Multiscale Optimisation of Resonant Frequencies for Lattice Based Additive Manufactured Structures

The work being undertaken in this project is towards the implementation of a multiscale optimisation method for use in frequency tailoring of highly optimised additive manufactured (3D-printed) structures. The understanding and control over resonant frequencies, the frequency at which a structure will natural vibrates, plays a major role in all engineering disciplines. Creating light weight structures is also of particular interest to both the aviation and aerospace industries due to profound cost saving benefits. Both of these objectives can be successfully achieved using the growing field of additive manufacturing to produce complicated and non-uniform lattice structures. Alongside the increasing capability of finite element modelling, the analysis of vibrational response and structural properties of densely meshed models can be further improved upon by using the abstraction of scales when determining material properties of the lattice structure.
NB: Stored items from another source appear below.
-- ==== Sys2Proof/Machine/Update.lean ====
section
/-! DEFINITION. Firmware update and life cycle (chapter 19): authentication, the image container, slots and the boot record,
boots of the service processor, the update lock, and the life-cycle commands. -/

namespace Sys2Proof.Machine

/-! ### The image container (19 R486, R487) -/

/-- Fields of a container (19 Table 19.2). -/
def imgClass (i : Bytes) : Nat := u8 i 6
def imgRb (i : Bytes) : Nat := u8 i 7
def imgVersion (i : Bytes) : Word := w32 (u32 i 0x0C)
def imgLength (i : Bytes) : Nat := u32 i 0x10

/-- Check 1 of 19 Table 19.3. -/
def imgShapeOk (i : Bytes) : Bool :=
  decide (u32 i 0 = 0x57465844 ∧ u16 i 4 = 1 ∧ 1 ≤ imgLength i ∧ imgLength i ≤ 16776960 ∧ i.length = 256 + imgLength i) &&
    allZero (sub i 0x18 40) && allZero (sub i 0x60 96)

/-- The container checks (19 Table 19.3): the reason of the first that fails, 0 where all pass. -/
def containerReason (i : Bytes) (s : State) : Nat :=
  if !imgShapeOk i then 1
  else if u32 i 8 ≠ 0x37160000 then 2
  else if sub i 0x40 32 ≠ sha256 (i.drop 0x100) then 3
  else if (imgClass i ≠ 1 ∧ imgClass i ≠ 2) ∨ ecdsaOk (Config.romKey (imgClass i)) (sub i 0xC0 64) (sha256 (i.take 0xC0)) = false then 4
  else if imgClass i ≠ 1 ∧ s.upd.lc ≠ 0 ∧ s.upd.lc ≠ 1 ∧ s.upd.lc ≠ 3 then 5
  else if (imgVersion i).toNat < s.upd.floor.toNat then 6
  else if imgRb i < s.upd.rbCount then 7
  else if s.mram.cfgFormat < u16 i 0x14 ∨ u16 i 0x16 < s.mram.cfgFormat then 8
  else 0

/-! ### Slots and the boot control word (19 R489) -/

/-- A slot: A for false, B for true. -/
def slot (b : Bool) (s : State) : Slot := if b then s.upd.slotB else s.upd.slotA
def modSlot (b : Bool) (f : Slot → Slot) (s : State) : State :=
  s.writeBoot fun u => if b then { u with slotB := f u.slotB } else { u with slotA := f u.slotA }

/-- The active slot, and the slot a download targets (19 R490). -/
def activeSlot (s : State) : Slot := slot s.upd.ctl.activeB s
def otherSlot (s : State) : Slot := slot (!s.upd.ctl.activeB) s

/-- The low half of the boot control word, and the word with its CRC (19 Table 19.4). -/
def ctlBits (c : BootCtl) : Nat := b2n c.activeB + 2 * b2n c.pending + 4 * (c.trialUsed % 4) + 256 * (c.seq % 256)
def withCrc (n : Nat) : BitVec 64 := BitVec.ofNat 64 (n + 2 ^ 32 * crcStore (le 4 n))
def ctlWord (c : BootCtl) : BitVec 64 := withCrc (ctlBits c)

/-- What a copy of the boot control word says, and whether its CRC matches. -/
def ctlOf (w : BitVec 64) : BootCtl :=
  { activeB := w.getLsbD 0, pending := w.getLsbD 1, trialUsed := fld w.toNat 3 2, seq := fld w.toNat 15 8 }
def ctlOk (w : BitVec 64) : Bool := decide (w = withCrc (w.toNat % 2 ^ 32))

/-- The boot control word is written, with SEQ + 1, to the copy that was not written last (19 R489). -/
def writeCtl (f : BootCtl → BootCtl) (s : State) : State :=
  s.writeBoot fun u =>
    let c := { f u.ctl with seq := (u.ctl.seq + 1) % 256 }
    { u with
      ctl := c, ctlLast := !u.ctlLast
      ctlCopy0 := if u.ctlLast then ctlWord c else u.ctlCopy0, ctlCopy1 := if u.ctlLast then u.ctlCopy1 else ctlWord c }

/-- A word of the boot record that reads damaged: its CRC no longer matches (DESIGN CHOICE, log 211). -/
def spoilWord (w : BitVec 64) : BitVec 64 :=
  BitVec.ofNat 64 (w.toNat % 2 ^ 32 + 2 ^ 32 * (0xFFFFFFFF - crcStore (le 4 (w.toNat % 2 ^ 32))))

/-- The copy that serves: its CRC matches, and its SEQ is the later in serial order modulo 256 (19 R489): 1 for true. -/
def goodCtl (c0 c1 : BitVec 64) : Option Bool :=
  let d := ((ctlOf c1).seq + 256 - (ctlOf c0).seq) % 256
  if ctlOk c0 then (if ctlOk c1 && decide (0 < d ∧ d < 128) then some true else some false)
  else if ctlOk c1 then some true else none

/-- A descriptor that reads uncorrectable counts as EMPTY, with FS-078 (19 R489). -/
def emptySlot (b : Bool) (s : State) : State :=
  detect 78 (locAddr s dieMram (if b then 0x28 else 0x20)) (s.modUpd fun u =>
    if b then { u with slotB := { u.slotB with state := 0 } } else { u with slotA := { u.slotA with state := 0 } })

/-- The boot record as it reads at a start-up (19 R489); `bad` names its words that read uncorrectable, by their place in it. What
serves where neither copy of the boot control word does is not stated: nothing constrains it (log 224). -/
def readBoot (bad : List Nat) (s : State) : State :=
  let read (k : Nat) (w : BitVec 64) : BitVec 64 := if bad.contains k then spoilWord w else w
  let s := s.modUpd fun u => { u with ctlCopy0 := read 0 u.ctlCopy0, ctlCopy1 := read 1 u.ctlCopy1 }
  let s := match goodCtl s.upd.ctlCopy0 s.upd.ctlCopy1 with
    | some b => s.modUpd fun u => { u with ctl := ctlOf (if b then u.ctlCopy1 else u.ctlCopy0), ctlLast := b }
    | none => { s with free := s.free + 1 }.modUpd fun u => { u with ctl := ctlOf ((Config.freeWord s.free).setWidth 64) }
  let s := if bad.contains 4 then emptySlot false s else s
  if bad.contains 5 then emptySlot true s else s

/-- The STATE that UPD_SLOT_A_STATE and UPD_SLOT_B_STATE report (19 R489). -/
def slotState (b : Bool) (s : State) : Nat :=
  if s.upd.ctl.activeB = b then (if s.upd.ctl.pending then 6 else 7) else (slot b s).state

/-- The VERSION reported for a slot; 0 when EMPTY. -/
def slotVersion (b : Bool) (s : State) : Nat := if (slot b s).state = 0 then 0 else (slot b s).version.toNat

/-- UPD_TRIAL_LEFT, and the trial boots left of LC_READ. -/
def trialLeft (s : State) : Nat := if s.upd.ctl.pending then 3 - s.upd.ctl.trialUsed else 0

/-- First byte of a slot in the MRAM map (19 R489). -/
def slotAddr (b : Bool) : Nat := if b then 0x1100000 else 0x100000

/-! ### Confirmation and boots (19 R494 to R496) -/

/-- Steps 2 to 4 of a confirmation: the floor, the fuses, and the other slot's descriptor. -/
def confirmSteps (s : State) : State :=
  let a := activeSlot s
  modSlot (!s.upd.ctl.activeB) (fun x => { x with state := 5 }) (s.writeBoot fun u => {
    u with
    floor := if u.floor.toNat < a.version.toNat then a.version else u.floor
    rbCount := max u.rbCount (min 64 a.rb) })

/-- The steps whose result is missing are repeated at a boot with PENDING 0. The other slot's descriptor is taken as missing
its SUPERSEDED where it is VERIFIED below the floor (DEDUCED, log 44). -/
def completeConfirm (s : State) : State :=
  let a := activeSlot s
  let o := otherSlot s
  if a.state = 0 then s
  else if s.upd.floor.toNat < a.version.toNat ∨ s.upd.rbCount < a.rb ∨ (o.state = 3 ∧ o.version.toNat < s.upd.floor.toNat) then
    confirmSteps s
  else s

/-- The result of the container checks of the active image at a boot. The image of a factory slot is a fact of the module that
the model does not hold; its result comes with the command (log 6). -/
def bootReason (given : Nat) (s : State) : Nat :=
  if (activeSlot s).image = [] then given else containerReason (activeSlot s).image s

/-- The fault of an image that fails its checks at a boot. -/
def signatureFault (s : State) : State := detect 95 (locAddr s dieMram (slotAddr s.upd.ctl.activeB)) s (persists := true)

/-- A trial ends by fallback: the other slot is active again, the trial slot INVALID, FS-094 (19 R494). -/
def fallBack (s : State) : State :=
  let s := modSlot s.upd.ctl.activeB (fun x => { x with state := 4 }) s
  let s := writeCtl (fun c => { c with activeB := !c.activeB, pending := false, trialUsed := 0 }) s
  let s := (satField s P.updFallbacks 15 0 1).modClk fun c => { c with restarts := [] }
  detect 94 (locBlock s dieSoc 0x60) s

/-- A boot with PENDING 0: the image starts, or fails its checks (19 R495, R496). -/
def bootSettled (given : Nat) (s : State) : Bool × State :=
  if bootReason given s ≠ 0 then (false, signatureFault s)
  else
    let s := completeConfirm s
    (true, causeGone 95 (s.modUpd fun u => { u with running := (activeSlot s).version }))

/-- A start of the service processor (19 R494 to R496): whether an image starts, and the state. -/
def bootSp (given : Nat) (s : State) : Bool × State :=
  if s.upd.ctl.pending then
    if bootReason given s ≠ 0 then bootSettled 0 (fallBack (signatureFault s))
    else if s.upd.ctl.trialUsed < 3 then
      let s := writeCtl (fun c => { c with trialUsed := c.trialUsed + 1 }) s
      (true, s.modUpd fun u => { u with running := (activeSlot s).version })
    else bootSettled 0 (fallBack s)
  else bootSettled given s

/-- The service processor restarts alone (19 R493, R471): the command in service is interrupted, the collector is in RECOVERY.
An image that may not start leaves the SP held in reset (19 R495). -/
def restartSp (given : Nat) (s : State) : State :=
  let s := setFltMode .recovery (s.modClk fun c => { c with sp := .restarting, spDue := false })
  let s := setDom 6 .heldInReset s
  let s := endBist Status.interrupted [] s
  let s := match s.host.held with
    | some x => finishHeld x.h x.opcode Status.interrupted [] s
    | none => s
  let (ok, s) := bootSp given s
  if ok then s else s.modClk fun c => { c with sp := .held, spOut := true }

/-! ### Authentication (19 R484) -/

/-- Links by number: service port, SVC-UART, forwarded. -/
def linkIx (l : Link) : Nat :=
  match l with
  | .host | .service => 0
  | .uart => 1
  | .forwarded => 2

/-- The number of a session in the response: 0 or 1. -/
def sessionNo (ix : Nat) : Nat := if ix = 2 then 1 else 0

/-- The serial number in its 8 bytes. -/
def serialBytes (s : State) : Bytes := be 8 s.upd.serial.toNat

/-- SVC_CHALLENGE is locked out on a link. -/
def lockedOut (l : Nat) (s : State) : Bool :=
  match tget none s.upd.lockout l with
  | some t => decide (s.now < t + ms 60000)
  | none => false

/-- The NONCE of a session, while it is valid: 10 s. -/
def validNonce (ix : Nat) (s : State) : Option Bytes :=
  (svcOf s ix).nonce.bind fun (n, t) => if s.now < t + ms 10000 then some n else none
This will be achieved by optimising a spatially-varying lattice with a parameterised internal structure, represented by a series of homogenised unit cells. Each unit cell has unique material properties defined by the small-scale parameters which are used as the design variables in the large-scale structural simulations. These material definitions are derived from precomputed simulations of the small-scale lattice which fully describe the material properties as functions of the small-scale parameters. The static response to loading as well as resonant frequencies of vibration and their respective mode shapes are obtained through the analysis of the large-scale finite element model.
The optimisation of the structure can then be implemented with traditional interior point optimisation algorithms with the objective of maximising the stiffness whilst also restricting the amount of available material to be used. Frequency tailoring is achieved by imposing constraints of frequency ranges, forcing the optimiser to favour designs with resonant frequencies that lie within this range. A sorting method for the resonant frequencies allows for specific modes to be optimised whilst ignoring others, allowing for greater control of the structure by the engineer. The multiscale lattice method has yielded significant improvements over traditional structural optimisation regarding the manufacturability of the structure as well as limiting the amount of post processing required between the optimisation and manufacturing stage.